Beatrice went off smiling and waving her hand. Vera could watch her outside in the sunshine, moving about from group to group, shaking hands with first one and then another, laughing at some playful sally, or smiling demurely over some graver words of kindness. She was always popular, was Beatrice, with her bright talk and her plain clever face, and there was not a man or woman in all that crowd who did not wish her happiness.
And so the day wore away, and the polo match—very badly played—was over, and the votaries of lawn-tennis were worn out with running up and down, and the flowers and the fruits in the show-tent began to look limp and dusty. The farmers and those people of small importance who had only been invited "from two to five," began now to take their departure, and their carriage wheels were to be heard driving away in rapid succession from the front door. Then the hundred or so of the "best county people," who were remaining later for the dancing, began to think of leaving the lawns before the dew fell. There was a general move towards the house, and even the band "limbered up," and began to transfer itself from the garden into the hall, where its labours were to begin afresh.
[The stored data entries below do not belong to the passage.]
-- ==== Sys2Proof/Tests/Slice0.lean ====
section
/-! SUPPORT. Tests: expected values are the spec's (95_test_vectors.md and the rules' own examples), and for every statement
of Certificates/Slice0/Obligations.lean with hypotheses a witness that meets them together. -/

set_option maxRecDepth 20000

namespace Sys2Proof.Tests

open Sys2Proof.Machine

/-- The state an outcome carries (reset for a stop). -/
def stateOf (o : Host.Outcome State Fault Refusal) : State :=
  match o with
  | .next t => t
  | .fault _ => State.reset
  | .refused _ => State.reset

/-- A state in phase `p` with the given pending bytes (at most 63), LEN their number, and `H = IV`. -/
def sessionState (p : Phase) (bytes : List Byte) : State :=
  { State.reset with
    phase := p
    h := initialHash
    buf := Vector.ofFn fun j => bytes.getD j.val 0
    pend := Fin.ofNat 64 bytes.length
    len := BitVec.ofNat 64 bytes.length }

/-- The block whose first bytes are these, the rest zero. -/
def blockOf (bytes : List Byte) : Block := Vector.ofFn fun j => bytes.getD j.val 0

/-- The padded "abc" block of 41_message_scheduler.md R79. -/
def abcBlock : Block := withLength (blockOf [0x61, 0x62, 0x63, 0x80]) #v[0, 0, 0, 0, 0, 0, 0, 0x18]

/-! ### WellFormed smoke test: a term that the check refuses (30_encoding.md R53) -/

theorem test_update_of_five_bytes_is_ill_formed : (Instr.update [1, 2, 3, 4, 5]).wellFormed = false := by decide

theorem test_update_of_four_bytes_is_well_formed : (Instr.update [1, 2, 3, 4]).wellFormed = true := by decide

/-! ### Decoding: words written out bit by bit from 30_encoding.md R50, R54, R56 (OP, RSV, NB, DATA) -/

theorem test_decode_nop_word :
    decode 0b0000_0000000000000000000000000_000_00000000000000000000000000000000 = .ok .nop := by decide

theorem test_decode_init_word :
    decode 0b0001_0000000000000000000000000_000_11111111000000001111111100000000 = .ok .init := by decide

theorem test_decode_update_word :
    decode 0b0010_0000000000000000000000000_011_01100001_01100010_01100011_11111111 =
      .ok (.update [0x61, 0x62, 0x63]) := by decide

theorem test_decode_update_full_beat :
    decode 0b0010_0000000000000000000000000_100_00000001_00000010_00000011_00000100 = .ok (.update [1, 2, 3, 4]) := by
  decide

theorem test_decode_finalize_word :
    decode 0b0011_0000000000000000000000000_000_00000000000000000000000000000001 = .ok .finalize := by decide

/-- 60_exceptions.md R117: RSV bit 59 set and `NB = 5` is reported as reserved bits. -/
theorem test_decode_priority : decode 0x2800000500000000 = .error .reservedBits := by decide

/-- 95_test_vectors.md section 2.6: OP = 5 with RSV set is an illegal opcode. -/
theorem test_decode_opcode_first : decode 0x5800000000000000 = .error .illegalOpcode := by decide

theorem test_decode_bad_length : decode 0x2000000700000000 = .error .badLength := by decide

/-- 30_encoding.md R61. -/
theorem test_encode_update : encode (.update [0xb0]) = 0x20000001b0000000 := by decide

theorem test_encode_finalize : encode .finalize = 0x3000000000000000 := by decide

theorem test_decodeTableWord_update : decodeTableWord 64 0x2000000264650000 = some (.update [0x64, 0x65]) := by decide

theorem test_decodeTableWord_reserved : decodeTableWord 64 0x4000000000000000 = none := by decide

/-! ### Word functions, schedule, compression: 95_test_vectors.md sections 2.1 to 2.3 -/

theorem test_word_functions_row : rotr 7 0x12345678 = 0xf02468ac ∧ shr 3 0x12345678 = 0x02468acf ∧
    smallSigma0 0x12345678 = 0xe7fce6ee ∧ smallSigma1 0x12345678 = 0xa1f78649 ∧
    bigSigma0 0x12345678 = 0x66146474 ∧ bigSigma1 0x12345678 = 0x3561abda := by decide

theorem test_ch_maj_row : ch 0xf0f0f0f0 0xff00ff00 0x0ff00ff0 = 0xff00ff00 ∧
    maj 0xf0f0f0f0 0xff00ff00 0x0ff00ff0 = 0xfff0fff0 := by decide

/-- V-SCH-1: W[0], W[17], W[20] and W[63]. -/
theorem test_schedule_abc : (schedule abcBlock).getD 0 0 = 0x61626380 ∧ (schedule abcBlock).getD 17 0 = 0x000f0000 ∧
    (schedule abcBlock).getD 20 0 = 0x3e9d7b78 ∧ (schedule abcBlock).getD 63 0 = 0x12b1edeb := by decide

/-- V-RND-1, round 0. -/
theorem test_round_abc : round (loadWorking initialHash) 0x428a2f98 0x61626380 =
    ⟨0x5d6aebcd, 0x6a09e667, 0xbb67ae85, 0x3c6ef372, 0xfa2a4622, 0x510e527f, 0x9b05688c, 0x1f83d9ab⟩ := by decide

/-- V-CMP-1. -/
theorem test_compress_abc : compress initialHash abcBlock =
    #v[0xba7816bf, 0x8f01cfea, 0x414140de, 0x5dae2223, 0xb00361a3, 0x96177a9c, 0xb410ff61, 0xf20015ad] := by decide

/-- V-CMP-3. -/
theorem test_compress_zero : compress (Vector.replicate 8 0) (Vector.replicate 64 0) =
    #v[0x7ca51614, 0x425c3ba8, 0xce54dd2f, 0xc2020ae7, 0xb6e574d1, 0x98136d0f, 0xae7e26cc, 0xbf0be7a6] := by decide

/-- 44_finalizer.md R106: LEN = 56. -/
theorem test_length_field : lengthField 56 = #v[0, 0, 0, 0, 0, 0, 0x01, 0xc0] := by decide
Then it was that Vera crept forth out of her sheltered corner, and, unseen and unnoticed save by one watchful pair of eyes, wended her way through the shrubbery walks in the direction of the Bath.
CHAPTER XXXV.
SHADONAKE BATH.
A jolly place—in times of old,
But something ails it now:
The spot is cursed!
Wordsworth.
Calm and still, like the magic mirror of the legend, Shadonake Bath lay amongst its everlasting shadows.
The great belt of fir-trees beyond it, the sheltering evergreens on the nearer side, the tiers of grey, moss-grown steps that encompassed it about, all found their image again upon its smooth and untroubled surface. There was a golden light from the setting sun to the west, and the pale mist of a shadowy crescent moon had risen in the east.